By 2025, the incremental demand for copper for photovoltaic and energy storage will account for 3% of the apparent consumption in 2020. The demand for copper in photovoltaic and energy storage may reach 66,139 and 2.89 million tons in 2020, 2025 and 2030. Based on 2020, the incremental demand for copper will reach 73 and 2.23 million tons in 2025 and 2030, accounting for about 3 and 9 per cent of global copper consumption in 2020.

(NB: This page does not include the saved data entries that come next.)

-- ==== Sys2Proof/Machine/AccessTypes.lean ====
section
/-! DEFINITION. The state of slices and of the access tables (spec 09_slices_and_access). -/

namespace Sys2Proof.Machine

open Sys2Proof

/-- A master entry (R321). -/
structure Access where
  /-- ACCESS.ENTRY.CLASS, 0 empty, 1 H0, 2 H1, 3 TWIN, 4 PEER, 5 JOB, 6 SELVEDGE, 7 BUCKRAM; 4 bits; R321 -/
  cls : Nat := 0
  /-- ACCESS.ENTRY.PEER; 6 bits; R321 -/
  peer : Nat := 0
  /-- ACCESS.ENTRY.JOB; 12 bits; R321 -/
  job : Nat := 0
  /-- ACCESS.ENTRY.CLASSES; 16 bits; R321 -/
  classes : BitVec 16 := 0
  /-- ACCESS.ENTRY.READ; 1 bit; R321 -/
  read : Bool := false
  /-- ACCESS.ENTRY.WRITE; 1 bit; R321 -/
  write : Bool := false
  /-- ACCESS.ENTRY.COSIGN; 1 bit; R321 -/
  cosign : Bool := false
  /-- ACCESS.ENTRY.OPR; 1 bit; R321 -/
  opr : Bool := false
  /-- ACCESS.ENTRY.PORT; 1 bit; R321 -/
  port : Nat := 0
  /-- ACCESS.ENTRY.RINGS; 64 bits; R321 -/
  rings : BitVec 64 := 0
  deriving DecidableEq, Repr

/-- A target grant (R328). -/
structure TargetGrant where
  job : Nat
  number : Nat
  source : Nat
  first : Nat
  last : Nat
  rights : Nat
  deriving DecidableEq, Repr

/-- Slice states in the order of their codes (R312, R318). -/
inductive SliceState where
  | pending | active | failed | draining
  deriving DecidableEq, Repr

/-- A shortfall item (R317, R318). -/
structure SliceItem where
  kind : Nat
  vc : Nat
  addr : Nat
  port : Nat
  len : Nat
  requested : Nat
  available : Nat
  deriving DecidableEq, Repr

/-- A job notice (R339). -/
structure Notice where
  tick : Nat
  throttled : Nat
  degraded : Bool
  shortfall : Bool
  isolated : Bool
  deriving DecidableEq, Repr

/-- The slice of a job (R309 to R319, R333 to R343). -/
structure Slice where
  /-- job ID; 12 bits; R309 -/
  job : Nat
  /-- state; R312 -/
  state : SliceState
  /-- flag STRICT; R311 -/
  strict : Bool := false
  /-- flag ISOLATE; R311 -/
  isolate : Bool := false
  /-- promotions allowed without co-signatures, 0 to 32; R311 -/
  policy : Nat := 0
  /-- flag AUTO; R311, R336 -/
  auto : Bool := false
  /-- guarantee in 0.1 GB/s; R311 -/
  guarantee : Nat := 0
  /-- isolation slots asked for; R311 -/
  isoK : Nat := 0
  /-- current step per member in 0.1 A, 0 measured; R311 -/
  step : Nat := 0
  /-- member ranges, first and last LEN; R311 -/
  ranges : List (Nat × Nat) := []
  /-- shares, VC and share in 1/1,024; R311 -/
  shares : List (Nat × Nat) := []
  /-- promotions used; R334 -/
  promotions : Nat := 0
  /-- shortfall items; R317 -/
  items : List SliceItem := []
  /-- isolation slot positions held, as a mask; R318, R342 -/
  isoSlots : Nat := 0
  /-- commit tick of the last change; R318 -/
  commitTick : Nat := 0
  /-- members declared failed; R312, R480 -/
  failedMembers : List Nat := []
  /-- last 16 notices, oldest first; R338, R339 -/
  notices : List Notice := []
  /-- throttled ticks of the running interval; R339 -/
  throttled : Nat := 0
  /-- DEGRADED is to be set in the next notice; R340 -/
  degraded : Bool := false
  /-- shares installed, (switch, port, VC, share), as cut at admission and restored later; R319, R331 -/
  granted : List (Nat × Nat × Nat × Nat) := []
  deriving DecidableEq, Repr

/-- Where a slice change or a promotion stands (R313, R314, R334). -/
inductive ChangeStage where
  /-- its solve is not complete -/
  | solving
  /-- it waits for the route epoch to be STABLE -/
  | waiting
  /-- its epoch is being staged, targets and keys are on their way -/
  | staging
  /-- its commit tick has been named -/
  | ordered
  deriving DecidableEq, Repr

/-- A slice change or a promotion that has been accepted and has not taken effect (R313 to R315, R333 to R337). -/
structure SliceChange where
  /-- number the model gives it -/
  id : Nat
  /-- 0 SLICE_CREATE, 1 SLICE_MODIFY, 2 promotion -/
  op : Nat
  job : Nat
  /-- its command, none for a promotion by AUTO (R336) -/
  cmd : Option Nat
  /-- the slice as it will be, for a creation and a modification -/
  slice : Slice
  /-- the LEN and the spare of a promotion -/
  len : Nat := 0
  spare : Nat := 0
  /-- instant of acceptance -/
  since : Nat
  /-- earliest instant of its commit -/
  due : Nat
  stage : ChangeStage := .solving
  /-- the result it is staged from, 0 none yet -/
  solveId : Nat := 0
  /-- 0 a solve of its own, 1 the solve of the pending repair, n + 2 the solve of change n (R314, R337) -/
  rides : Nat := 0
  /-- instant of its commit, once named -/
  at_ : Nat := 0
  /-- message numbers of target entries and keys not yet acknowledged -/
  awaits : List Nat := []
  deriving DecidableEq, Repr

/-- The two copies of a member's target table as the Geneel wrote them (R182, R187, R328). -/
structure TargetImage where
  addr : Nat
  active : List (Nat × Nat) := []
  standby : List (Nat × Nat) := []
  deriving DecidableEq, Repr

/-- Slices, spares and the access tables. -/
structure AccessState where
  /-- master entries by slot, an empty slot unlisted; 256 of 128 bits; R320, R321, R325; reset empty, the defaults of
  R325 being loaded at the end of BOOT -/
  masters : List (Nat × Access) := []
  /-- target grants, ascending job and number; at most 16 per job; R328; reset empty -/
  grants : List TargetGrant := []
  /-- slices, ascending job; R309; reset empty -/
  slices : List Slice := []
  /-- retired serials per bolt, oldest first, (bolt, serial); at most 32 per bolt; R335; reset empty -/
  retired : List (Nat × Nat) := []
  /-- addresses of members declared failed, to be failed at step 2 of the next marker; R480, R599; reset empty -/
  failDue : List Nat := []
  /-- slice changes and promotions under way, oldest first; R313, R314, R334, R337; reset empty -/
  changes : List SliceChange := []
  /-- number the next change takes (the model's own); reset 0 -/
  nextChange : Nat := 0
  /-- target tables of the members of the bolt; R328; reset empty -/
  targets : List TargetImage := []
  /-- target tables that are to exchange, (instant, address); R183, R313; reset empty -/
  swaps : List (Nat × Nat) := []
  /-- slice descriptions given to the primaries of other bolts with their commit tick, (address, tick, slice), oldest first
  (the model's record of its output); R313; reset empty -/
  told : List (Nat × Nat × Slice) := []
  deriving DecidableEq, Repr

end Sys2Proof.Machine
end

The demand for copper from new energy is obviously driven, and the demand for copper from new energy may increase by 1.81 million tons by 2025, accounting for 7% of the apparent consumption of copper in 2020. Combined with the conclusion of "colored carbon neutralization 1", the demand for copper in wind power, new energy vehicles, photovoltaic and energy storage may reach 137,318 and 6.09 million tons in 2020, 2025 and 2030. Based on 2020, the incremental demand for copper will reach 181 and 4.72 million tonnes in 2025 and 2030, accounting for about 7 per cent and 19 per cent of global copper consumption in 2020.

First, photovoltaic

The demand for photovoltaic copper may reach 1.35 million tons in 2025, with a compound growth rate of about 16% in five years. 1 trend: affordable relay subsidies, photovoltaic new equipment speed-up photovoltaic has become the fourth largest green energy, the growth rate of new equipment has slowed down slightly in the past three years. According to Ember, a climate think tank, global solar power generation reached 669 TWH in 2019, an increase of 12% over the same period last year and accounted for 2.71% of the energy supply that year, making it the fourth largest green energy. By the end of 2020, the cumulative installed scale of global photovoltaic has reached 757GW, with a ten-year compound growth rate of 34%. In terms of the new scale, the newly installed capacity in 2020 reached 130GW, an increase of 13% over the same period last year, which is still resilient in the context of the epidemic, but there is still a gap compared with the rapid development period from 2015 to 2017.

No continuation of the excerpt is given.